На чердаке моей избы были развешены рыболовные сети с большими деревянными поплавками. Когда дул «сивер», поплавки непрестанно стучали, и этот стук напоминал мне музыку Грига «Пляска мертвецов». Мне, конечно, всегда приходилось выходить днем и ночью из избы по естественным надобностям на снег и мороз. Это было крайне трудно и в обычное время, но когда дул «сивер», положение становилось отчаянным. В Плахине прожил я немного более двух месяцев – до начала марта, и проезжих в этом станке никого так и не было.
   Только в начале марта Господь неожиданно послал мне избавление.

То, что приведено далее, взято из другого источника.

-- ==== Sys2Proof/Machine/Dispatch.lean ====
section
/-! DEFINITION. One arm for each instruction: a direct call of its meaning. -/

namespace Sys2Proof.Machine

В начале Великого поста в Плахино приехал нарочный из Туруханска и привез мне письмо, в котором уполномоченный ГПУ вежливо предлагал мне вернуться в Туруханск. Я не понимал, что случилось, почему меня возвращают в Туруханск, и узнал только вернувшись туда. Оказалось, что в туруханской больнице умер крестьянин, нуждавшийся в неотложной операции, которой без меня не могли сделать. Это так возмутило туруханских крестьян, что они вооружились вилами, косами и топорами и решили устроить погром ГПУ и сельсовета. Туруханские власти были так напуганы, что немедленно послали ко мне гонца в Плахино.
   Обратный путь в Туруханск был не слишком трудным, и только в станке Афиногена мне пришлось испытать неприятности. Отвезти меня в станок, где жил Сталин, Афиноген послал одного из своих сыновей. Лошадь шла все время шагом, и ямщик не хотел погонять ее. Я не стерпел этого, вырвал из рук ямщика вожжи и стал хлестать лошадь. Ямщик соскочил с саней и побежал обратно. Мне ничего не оставалось делать, как повернуть лошадь и ехать шагом к избе Афиногена. Этот «истинный христианин» крайне грубо изругал меня, архиерея, но гнев его тотчас утих, когда он получил от меня золотую пятирублевую монету. Он дал мне пару хороших лошадей, а ямщиком – другого сына своего.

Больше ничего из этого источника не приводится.